MLST was usually used to distinguish different Salmonella subtypes, and it can break through the limitations of traditional serotyping. We used MLST to perform rapid and accurate identification of serotyping of pet Salmonella from different sources. Each strain has been profiled by different seven alleles. The results showed that a total eight different STs were identified in 27 isolates, including ST198, ST17, ST34, ST19, ST39, ST20, ST469 and ST155. Among them, ST198 was the most frequent genotype recovered in this study. Salmonella Kentucky was found in many countries, such as the United States, Denmark, Britain, France and China, and its hosts mainly include poultry, pets and humans. Although both ST198 and ST314 in this study correspond to Salmonella Kentucky, but their seven pairs of housekeeping genes were not consistent. Le Hello et al. performed MLST typing on 66 isolates and obtained 9 ST types, ST198 was the dominant type, accounting for 74%, ST314 was also detected, but the proportion was relatively low (Le Hello et al. 2011). Similarly, ST34 and ST19 are closely related. There was only one housekeeping gene (dnaN) between ST34 and ST19 that has been mutated. Previous experiments have shown that ST34 was more resistant than ST19 (Zankari et al. 2013), and both belong to Salmonella typhimurium. ST17 was the more common ST type of Salmonella from chickens in Jiangsu Province. In recent years, human infections caused by Salmonella Indiana have also increased (Gong et al. 2016). Finally, ST39, ST469, and ST155 appeared multiple times in animal-derived and food-borne Salmonella (Gong et al. 2016; Yang et al. 2016; Zhou et al. 2017). The ST type appearing in this study was widely present in all kinds of animals and animal products. It was very likely that pet dogs and cats have been in contact with other animals infected by Salmonella or eat contaminated food, and the infected pets may spread Salmonella to humans and cause outbreaks of salmonellosis through close contact with humans.

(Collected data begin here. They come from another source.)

-- ==== Sys2Proof/Machine/ExecSequencer.lean ====
section
/-! DEFINITION. What each row of the Media Sequencer and Run Sequences does, one definition for each row. -/

namespace Sys2Proof.Machine

/-- JUMP (R118): A microword in JUMP mode performs its field actions and continues at NEXT if COND is true, else at a + 1. -/
def execSeqJump (k : Fin 4) (x : MsqIn) (s : State) : Host.Outcome State Fault Refusal :=
  .next (settle (onMc k (stepWord k 0 x) s))

/-- BRANCH (R118): A microword in BRANCH mode continues at NEXT with bit 0 replaced by COND. -/
def execSeqBranch (k : Fin 4) (x : MsqIn) (s : State) : Host.Outcome State Fault Refusal :=
  .next (settle (onMc k (stepWord k 1 x) s))

/-- DISPATCH (R118): A microword in DISPATCH mode continues at NEXT with bits [3:0] replaced by the selected source value. -/
def execSeqDispatch (k : Fin 4) (x : MsqIn) (s : State) : Host.Outcome State Fault Refusal :=
  .next (settle (onMc k (stepWord k 2 x) s))

/-- CALL (R120): A microword in CALL mode pushes a + 1 and goes to NEXT when COND is true. -/
def execSeqCall (k : Fin 4) (x : MsqIn) (s : State) : Host.Outcome State Fault Refusal :=
  .next (settle (onMc k (stepWord k 3 x) s))

/-- RETURN (R120): A microword in RETURN mode pops the stack and goes there when COND is true. -/
def execSeqReturn (k : Fin 4) (x : MsqIn) (s : State) : Host.Outcome State Fault Refusal :=
  .next (settle (onMc k (stepWord k 4 x) s))

/-- WAIT (R119): A microword in WAIT mode holds until its condition is true or its timer or the watchdog ends the wait. -/
def execSeqWait (k : Fin 4) (x : MsqIn) (s : State) : Host.Outcome State Fault Refusal :=
  .next (settle (onMc k (stepWord k 5 x) s))

/-- LOOP (R118): A microword in LOOP mode decrements CTRA and goes to NEXT while CTRA is nonzero. -/
def execSeqLoop (k : Fin 4) (x : MsqIn) (s : State) : Host.Outcome State Fault Refusal :=
  .next (settle (onMc k (stepWord k 6 x) s))

/-- HALT (R118): A microword in HALT mode ends the job when COND is true. -/
def execSeqHalt (k : Fin 4) (x : MsqIn) (s : State) : Host.Outcome State Fault Refusal :=
  .next (settle (onMc k (stepWord k 7 x) s))

/-- HALT_PAD_END (R109): A HALT reached while WG is high takes effect when the pad of the sector being written ends. -/
def execHaltPadEnd (k : Fin 4) (s : State) : Host.Outcome State Fault Refusal :=
  .next (settle (onMc k (haltPadEnd k) s))

/-- WAIT_PASS (R119): A waiting WAIT word's condition becomes true and control passes to NEXT. -/
def execWaitPass (k : Fin 4) (x : MsqIn) (s : State) : Host.Outcome State Fault Refusal :=
  .next (settle (onMc k (waitPass k x) s))

/-- MSQ_TIMER_EXPIRY (R119): The MSQ timer expires, sets TIMER_EXP and moves a bounded WAIT to a + 1. -/
def execMsqTimerExpiry (k : Fin 4) (race : Option Bool) (s : State) : Host.Outcome State Fault Refusal :=
  .next (settle (onMc k (timerExpiry k race) s))

/-- WAIT_WATCHDOG (R119): A WAIT with no timer running reaches MSQ_CTL.WDOG wedge marks and the job stops with WATCHDOG. -/
def execWaitWatchdog (k : Fin 4) (s : State) : Host.Outcome State Fault Refusal :=
  .next (settle (onMc k (waitWatchdog k) s))

/-- STORE_SCRUB (R132): While no job runs, the MSQ checks one store word per beat and reloads a word that fails parity. -/
def execStoreScrub (k : Fin 4) (a : Nat) (imgBad : Bool) (s : State) : Host.Outcome State Fault Refusal :=
  .next (onMc k (storeScrub k a imgBad) s)

/-- JT_ARM (R127): MSQ_JT_CMD.ARM arms a Job Table entry, or rejects it and sets REJ. -/
def execJtArm (k : Fin 4) (e : Nat) (s : State) : Host.Outcome State Fault Refusal :=
  .next (onMc k (jtArm k e) s)

/-- JT_CANCEL (R129): MSQ_JT_CMD.CANCEL cancels an entry according to its state: armed, running, done or free. -/
def execJtCancel (k : Fin 4) (e : Nat) (s : State) : Host.Outcome State Fault Refusal :=
  .next (settle (onMc k (jtCancel k e) s))

/-- CANCEL_EFFECT (R129): A pending cancel of a running job takes effect at the first sector boundary with WG low, ending the
job with END 1. -/
def execCancelEffect (k : Fin 4) (s : State) : Host.Outcome State Fault Refusal :=
  .next (settle (onMc k (cancelEffect k) s))

/-- JOB_BEGIN (R128): At its start-wedge mark an armed job begins, unless it is held, late or at its hold limit. -/
def execJobBegin (k : Fin 4) (e : Nat) (lateArm : Bool) (s : State) : Host.Outcome State Fault Refusal :=
  .next (settle (onMc k (beginJob k e lateArm) s))

/-- MSQ_EN_WRITE (R128): A write of MSQ_CTL.EN enables the MSQ or disables it once no job is running. -/
def execMsqEnWrite (k : Fin 4) (b : Bool) (s : State) : Host.Outcome State Fault Refusal :=
  .next (onMc k (msqEnWrite k b) s)

/-- JT_DONE_CLEAR (R129): Clearing an entry's MSQ_JT_DONE bit frees the entry. -/
def execJtDoneClear (k : Fin 4) (e : Nat) (s : State) : Host.Outcome State Fault Refusal :=
  .next (onMc k (jtDoneClear k e) s)

/-- EVT_LO_READ (R142): A read of MSQ_EVT_LO latches the oldest event. -/
def execEvtLoRead (k : Fin 4) (s : State) : Host.Outcome State Fault Refusal :=
  .next (evtLoRead k s)

/-- EVT_HI_READ (R142): A read of MSQ_EVT_HI returns the latched event's high word and removes the event from the queue. -/
def execEvtHiRead (k : Fin 4) (s : State) : Host.Outcome State Fault Refusal :=
  .next (evtHiRead k s)

/-- TRACE_READ (R141): A read of MSQ_TRACE returns the oldest trace entry and removes it. -/
def execTraceRead (k : Fin 4) (s : State) : Host.Outcome State Fault Refusal :=
  .next (traceRead k s)

/-- STORE_LANE0_READ (R141): A read of lane 0 of MSQ_ST_DATA latches the whole store word. -/
def execStoreLane0Read (k : Fin 4) (s : State) : Host.Outcome State Fault Refusal :=
  .next (storeLane0Read k s)

/-- STORE_WORD_COMMIT (R141): A write to lane 4 of MSQ_ST_DATA commits the staged store word, parity as written, unless a job
runs. -/
def execStoreWordCommit (k : Fin 4) (w : Word) (s : State) : Host.Outcome State Fault Refusal :=
  .next (onMc k (storeWordCommit k w) s)

/-- MSQ_CLR_EVT (R143): Writing 1 to MSQ_CLR.EVT empties the event queue without counting losses. -/
def execMsqClrEvt (k : Fin 4) (s : State) : Host.Outcome State Fault Refusal :=
  .next (onMc k (clrEvt k) s)

/-- MSQ_CLR_TRACE (R143): Writing 1 to MSQ_CLR.TRACE empties the trace buffer. -/
def execMsqClrTrace (k : Fin 4) (s : State) : Host.Outcome State Fault Refusal :=
  .next (onMc k (clrTrace k) s)

/-- MSQ_CLR_CNT (R143): Writing 1 to MSQ_CLR.CNT clears the MSQ counters. -/
def execMsqClrCnt (k : Fin 4) (s : State) : Host.Outcome State Fault Refusal :=
  .next (onMc k (clrMsqCnt k) s)

/-- MICROPROGRAM_LOAD (R136): Microprogram Load (C1h) checks a signed customer image and holds the customer-region jobs of each
MC in its mask. -/
def execMicroprogramLoad (n : Nat) (img : GrlnImage) (s : State) : Host.Outcome State Fault Refusal :=
  .next (settleSlots (microprogramLoad n img s))

/-- MICROPROGRAM_LOAD_QUIESCED (R137): Once customer-region jobs have ended, the new region is written to the store, the image
and the PSA, and the held jobs are released. -/
def execMicroprogramLoadQuiesced (n : Nat) (s : State) : Host.Outcome State Fault Refusal :=
  .next (settleSlots (microprogramLoadQuiesced n s))

/-- MICROPROGRAM_LOAD_TIMEOUT (R137): Quiescence is not reached within 2 s, so the load completes with C6h and the old code
stays in force. -/
def execMicroprogramLoadTimeout (n : Nat) (s : State) : Host.Outcome State Fault Refusal :=
  .next (settleSlots (microprogramLoadTimeout n s))

/-- RUN_SEQUENCE_WRITE (R139): Run Sequence 91h runs one Track Job within the sequence reserve, with data from the host. -/
def execRunSequenceWrite (n : Nat) (data : List Nat) (s : State) : Host.Outcome State Fault Refusal :=
  .next (settleSlots (runSequenceWrite n data s))

/-- RUN_SEQUENCE_READ (R139): Run Sequence 92h runs one Track Job and returns its sectors to the host. -/
def execRunSequenceRead (n : Nat) (s : State) : Host.Outcome State Fault Refusal :=
  .next (settleSlots (runSequenceRead n s))

/-- RUN_SEQUENCE_COMPLETE (R140): At the end of its job a Run Sequence completes with the entry's dwords 10 and 12 and a status
from CLASS. -/
def execRunSequenceComplete (k : Fin 4) (e slot cls n : Nat) (s : State) : Host.Outcome State Fault Refusal :=
  .next (settleSlots (runSequenceComplete k e slot cls n s))

end Sys2Proof.Machine
end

CRISPR typing was performed on 11 strains of Salmonella Kentucky, and the CRISPR1 and CRISPR2 loci of the strains were amplified and sequenced. By searching the CRISPRFinder database, we found the repeat sequences and spacer sequences, and draw sequence maps. The results showed that the fixed repeat sequences of the two loci were the same. There were 29 kinds of spacer sequences at the CRISPR1 loci, and 8 kinds of new spacer sequences have emerged; there were 19 kinds of spacer sequences at the CRISPR2 loci, and 4 new spacer sequences had appeared. Figure 2 showed that the spacers of CRISPR1 and CRISPR2 were diversity in S.Kentucky. The reason for this phenomenon was due to the duplication of a single spacer-DR units or the deletion of single or multiple spacer-DR units. The results of Fabre et al. showed that the number of CRISPR1 spacers in Salmonella Kentucky was 19 or 18, and the number of CRISPR2 spacers was 18 or 17 (Gong et al. 2016). In this article, most of the Salmonella Kentucky strains had repeat sequence deletions and insertions at both CRISPR loci, this phenomenon is called CRISPRS microevolution. In other words, the change process of the spacer loci was considered to be the evolution process of Salmonella, the dynamic changed of the spacer sequence in the locus can not only cause short-term phenotype changes, but also cause long-term subclass evolution (Fricke et al. 2011; Horvath et al. 2008). Salmonella Kentucky CRISPR typing (KCT) identified nine KCTs among the 27 isolates from pet dogs. This was consistent with the results of a previous study that CRISPR typing has a better ability to distinguish Salmonella Kentucky than MLST (Fen et al. 2011). It was found that multiple KCTs were separated in the same pet hospital. This diversity should be attributed to the sanitation and management conditions of the pet hospital.

According to the 11 strains of Salmonella Kentucky in this study were all ST198, CRISPR molecular typing divides the strains of the same ST type into multiple types. This proved that CRISPR typing is more detailed, not only had the ability to distinguish strains of different serotypes, but also had a certain ability to distinguish strains with high homology, with a higher resolution than MLST typing. However, due to the high variability of the bacterial CRISPR loci sequence and the continuous emergence of new spacer sequences, the CRISPR database had some shortcomings. The experimental data need to be continuously updated and improved by researchers. This was of great significance for data sharing in different countries and regions and for the epidemiological analysis of Salmonella.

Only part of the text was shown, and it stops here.